No que respeita às proibições de produção e de valoração de prova, atentos os interesses em jogo, em princípio, a repetição do ato é impensável. Se o ato é em si mesmo proibido (art. 32.º, n.º 1, primeira parte da CRP) não se concebe, sequer teoricamente, a sua repetição (v.g. tortura). Seria afrontar, de novo, a proibição e cometer outra vez o crime (art. 243.º do CP). Já se o ato for repetível (por exemplo, só estão em causa as formalidades imprescindíveis para que não seja abusivo do ponto de vista constitucional, nos termos do art. 32.º, n.º 8, segunda parte, da CRP), a repetição pode ser, na prática, impossível (v.g. escutas, gravações) porque passou a oportunidade ideal para o efeito; será impensável fazer uma escuta em julgamento. Devido ao normal desenrolar do processo, o ato já não pode ser eficazmente praticado.

Para além destas situações, em que a repetição do ato é teórica ou praticamente impensável, existem alguns casos em que ele poderá ser repetido39. O visado pode sempre confessar em

julgamento, superando o desvalor das declarações inicialmente obtidas com violação das formalidades relativas à constituição como arguido (art. 58.º do CPP).
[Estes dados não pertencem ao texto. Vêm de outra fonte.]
/-- The significand has at most 24 bits, and exactly 24 where it is shifted. -/
theorem shift_bounds (n d : Nat) (hd : 0 < d) :
    n < d * 2 ^ shift n d * 2 ^ 24 ∧ (shift n d ≠ 0 → d * 2 ^ shift n d * 2 ^ 23 ≤ n) := by
  unfold shift
  by_cases h0 : n / d = 0
  · have : n < d := by
      rcases (Nat.div_eq_zero_iff).mp h0 with h | h <;> omega
    simp only [h0, Nat.log2_zero]
    constructor
    · simp; omega
    · intro h; simp at h
  · have hl := (Nat.log2_eq_iff h0).mp rfl
    have up : n / d < 2 ^ (Nat.log2 (n / d) - 23) * 2 ^ 24 := by
      rw [← Nat.pow_add]
      exact hl.2.trans_le (Nat.pow_le_pow_right (by decide) (by omega))
    constructor
    · rw [Nat.mul_assoc]
      exact (Nat.div_lt_iff_lt_mul hd).mp up |>.trans_eq (Nat.mul_comm _ _)
    · intro hs
      have : 2 ^ (Nat.log2 (n / d) - 23) * 2 ^ 23 ≤ n / d := by
        rw [← Nat.pow_add]
        exact (Nat.pow_le_pow_right (by decide) (by omega)).trans hl.1
      rw [Nat.mul_assoc]
      exact (Nat.mul_le_mul_left d this).trans (Nat.mul_div_le n d)

theorem shift_mono {n d n' d' : Nat} (hd : 0 < d) (hd' : 0 < d') (h : n * d' ≤ n' * d) :
    shift n d ≤ shift n' d' := by
  have q : n / d ≤ n' / d' := by
    rw [Nat.le_div_iff_mul_le hd']
    have h1 : n / d * d * d' ≤ n' * d := (Nat.mul_le_mul_right d' (Nat.div_mul_le_self n d)).trans h
    have h2 : n / d * d' * d ≤ n' * d := by rwa [Nat.mul_right_comm]
    exact Nat.le_of_mul_le_mul_right h2 hd
  unfold shift
  have : Nat.log2 (n / d) ≤ Nat.log2 (n' / d') := by
    rw [Nat.log2_eq_log_two, Nat.log2_eq_log_two]
    exact Nat.log_mono_right q
  omega

/-- The rounded significand lies in [2^23, 2^24] where it is shifted, and in [0, 2^24] in any case. -/
theorem significand_bounds (n d : Nat) (hd : 0 < d) :
    nearestEven n (d * 2 ^ shift n d) ≤ 2 ^ 24 ∧
      (shift n d ≠ 0 → 2 ^ 23 ≤ nearestEven n (d * 2 ^ shift n d)) := by
  have hp : 0 < d * 2 ^ shift n d := Nat.mul_pos hd (Nat.two_pow_pos _)
  obtain ⟨h1, h2⟩ := shift_bounds n d hd
  constructor
  · rw [← nearestEven_exact (2 ^ 24) _ hp]
    apply nearestEven_mono hp hp
    apply Nat.mul_le_mul_right
    rw [Nat.mul_comm]; exact h1.le
  · intro hs
    rw [← nearestEven_exact (2 ^ 23) _ hp]
    apply nearestEven_mono hp hp
    apply Nat.mul_le_mul_right
    rw [Nat.mul_comm]; exact h2 hs

/-- Rounding is monotone in the exact value. -/
theorem roundMag_mono {n d n' d' : Nat} (hd : 0 < d) (hd' : 0 < d') (h : n * d' ≤ n' * d) :
    roundMag n d ≤ roundMag n' d' := by
  unfold roundMag
  apply min_le_min_right
  obtain ⟨a1, a2⟩ := significand_bounds n d hd
  obtain ⟨b1, b2⟩ := significand_bounds n' d' hd'
  rcases Nat.lt_or_eq_of_le (shift_mono hd hd' h) with hs | hs
  · have := b2 (by omega)
    have : (shift n d + 1) * 2 ^ 23 ≤ shift n' d' * 2 ^ 23 := Nat.mul_le_mul_right _ hs
    omega
  · rw [hs]
    apply Nat.add_le_add_left
    apply nearestEven_mono (Nat.mul_pos hd (Nat.two_pow_pos _)) (Nat.mul_pos hd' (Nat.two_pow_pos _))
    have := Nat.mul_le_mul_right (2 ^ shift n' d') h
    calc n * (d' * 2 ^ shift n' d') = n * d' * 2 ^ shift n' d' := by ring
      _ ≤ n' * d * 2 ^ shift n' d' := this
      _ = n' * (d * 2 ^ shift n' d') := by ring

theorem roundMag_le (n d : Nat) : roundMag n d ≤ infMag := min_le_right _ _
Nesse caso, a sua conduta posterior dissipará a mácula inicial, interrompendo o efeito à distância decorrente daquela violação inicial40. Seja como for, nesse caso, também não se colocará a

necessidade da utilização dos elementos genoseológicos então adquiridos, por forma a superar as dificuldades probatórias depois surgidas em audiência de discussão e julgamento41. Para evitar esta impossibilidade, nos casos em que isso venha a ser mesmo

necessário, importa ab initio cumprir todas as formalidades relativas à constituição como arguido.